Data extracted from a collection
/-! ### withCommand -/

@[simp] theorem withCommand_params (v : Word) (s : State) : (s.withCommand v).params = s.params := rfl
@[simp] theorem withCommand_rst (v : Word) (s : State) : (s.withCommand v).rst = false := rfl
@[simp] theorem withCommand_phase (v : Word) (s : State) : (s.withCommand v).phase = .busy v := rfl
@[simp] theorem withCommand_done (v : Word) (s : State) : (s.withCommand v).done = false := rfl
@[simp] theorem withCommand_err (v : Word) (s : State) : (s.withCommand v).err = false := rfl
@[simp] theorem withCommand_errCode (v : Word) (s : State) : (s.withCommand v).errCode = 0 := rfl
@[simp] theorem withCommand_irqEn (v : Word) (s : State) : (s.withCommand v).irqEn = s.irqEn := rfl
@[simp] theorem withCommand_inLen (v : Word) (s : State) : (s.withCommand v).inLen = s.inLen := rfl
@[simp] theorem withCommand_bitLen (v : Word) (s : State) : (s.withCommand v).bitLen = s.bitLen := rfl
@[simp] theorem withCommand_outLen (v : Word) (s : State) : (s.withCommand v).outLen = s.outLen := rfl
@[simp] theorem withCommand_lastBits (v : Word) (s : State) : (s.withCommand v).lastBits = s.lastBits := rfl
@[simp] theorem withCommand_nsym (v : Word) (s : State) : (s.withCommand v).nsym = s.nsym := rfl
@[simp] theorem withCommand_maxCodeLen (v : Word) (s : State) : (s.withCommand v).maxCodeLen = s.maxCodeLen := rfl
@[simp] theorem withCommand_nodeCount (v : Word) (s : State) : (s.withCommand v).nodeCount = s.nodeCount := rfl
@[simp] theorem withCommand_root (v : Word) (s : State) : (s.withCommand v).root = s.root := rfl
@[simp] theorem withCommand_errInfo (v : Word) (s : State) : (s.withCommand v).errInfo = s.errInfo := rfl
@[simp] theorem withCommand_freq (v : Word) (s : State) : (s.withCommand v).freq = s.freq := rfl
@[simp] theorem withCommand_node (v : Word) (s : State) : (s.withCommand v).node = s.node := rfl
@[simp] theorem withCommand_code (v : Word) (s : State) : (s.withCommand v).code = s.code := rfl
@[simp] theorem withCommand_inMem (v : Word) (s : State) : (s.withCommand v).inMem = s.inMem := rfl
@[simp] theorem withCommand_outMem (v : Word) (s : State) : (s.withCommand v).outMem = s.outMem := rfl
@[simp] theorem withCommand_queue (v : Word) (s : State) : (s.withCommand v).queue = s.queue := rfl
@[simp] theorem withCommand_draws (v : Word) (s : State) : (s.withCommand v).draws = s.draws := rfl
@[simp] theorem withCommand_host (v : Word) (s : State) : (s.withCommand v).host = s.host := rfl
@[simp] theorem withCommand_turns (v : Word) (s : State) : (s.withCommand v).turns = [] := rfl

/-! ### clearRun -/

@[simp] theorem clearRun_params (s : State) : (clearRun s).params = s.params := rfl
@[simp] theorem clearRun_rst (s : State) : (clearRun s).rst = s.rst := rfl
@[simp] theorem clearRun_phase (s : State) : (clearRun s).phase = s.phase := rfl
@[simp] theorem clearRun_done (s : State) : (clearRun s).done = s.done := rfl
@[simp] theorem clearRun_err (s : State) : (clearRun s).err = s.err := rfl
@[simp] theorem clearRun_errCode (s : State) : (clearRun s).errCode = s.errCode := rfl
@[simp] theorem clearRun_irqEn (s : State) : (clearRun s).irqEn = s.irqEn := rfl
@[simp] theorem clearRun_inLen (s : State) : (clearRun s).inLen = s.inLen := rfl
@[simp] theorem clearRun_bitLen (s : State) : (clearRun s).bitLen = s.bitLen := rfl
@[simp] theorem clearRun_outLen (s : State) : (clearRun s).outLen = 0 := rfl
@[simp] theorem clearRun_lastBits (s : State) : (clearRun s).lastBits = 0 := rfl
@[simp] theorem clearRun_nsym (s : State) : (clearRun s).nsym = 0 := rfl
@[simp] theorem clearRun_maxCodeLen (s : State) : (clearRun s).maxCodeLen = 0 := rfl
@[simp] theorem clearRun_nodeCount (s : State) : (clearRun s).nodeCount = 0 := rfl
@[simp] theorem clearRun_root (s : State) : (clearRun s).root = Config.nil := rfl
@[simp] theorem clearRun_errInfo (s : State) : (clearRun s).errInfo = s.errInfo := rfl
@[simp] theorem clearRun_freq (s : State) : (clearRun s).freq = Vector.replicate 256 0 := rfl
@[simp] theorem clearRun_node (s : State) : (clearRun s).node = Vector.replicate 511 Node.blank := rfl
@[simp] theorem clearRun_code (s : State) : (clearRun s).code = emptyCodes := rfl
@[simp] theorem clearRun_inMem (s : State) : (clearRun s).inMem = s.inMem := rfl
@[simp] theorem clearRun_outMem (s : State) : (clearRun s).outMem = s.outMem := rfl
@[simp] theorem clearRun_queue (s : State) : (clearRun s).queue = s.queue := rfl
@[simp] theorem clearRun_draws (s : State) : (clearRun s).draws = s.draws := rfl
@[simp] theorem clearRun_host (s : State) : (clearRun s).host = s.host := rfl
@[simp] theorem clearRun_turns (s : State) : (clearRun s).turns = s.turns := rfl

What to produce: Every line above that holds "phase" should be tallied; answer with the total alone.

Output below: 2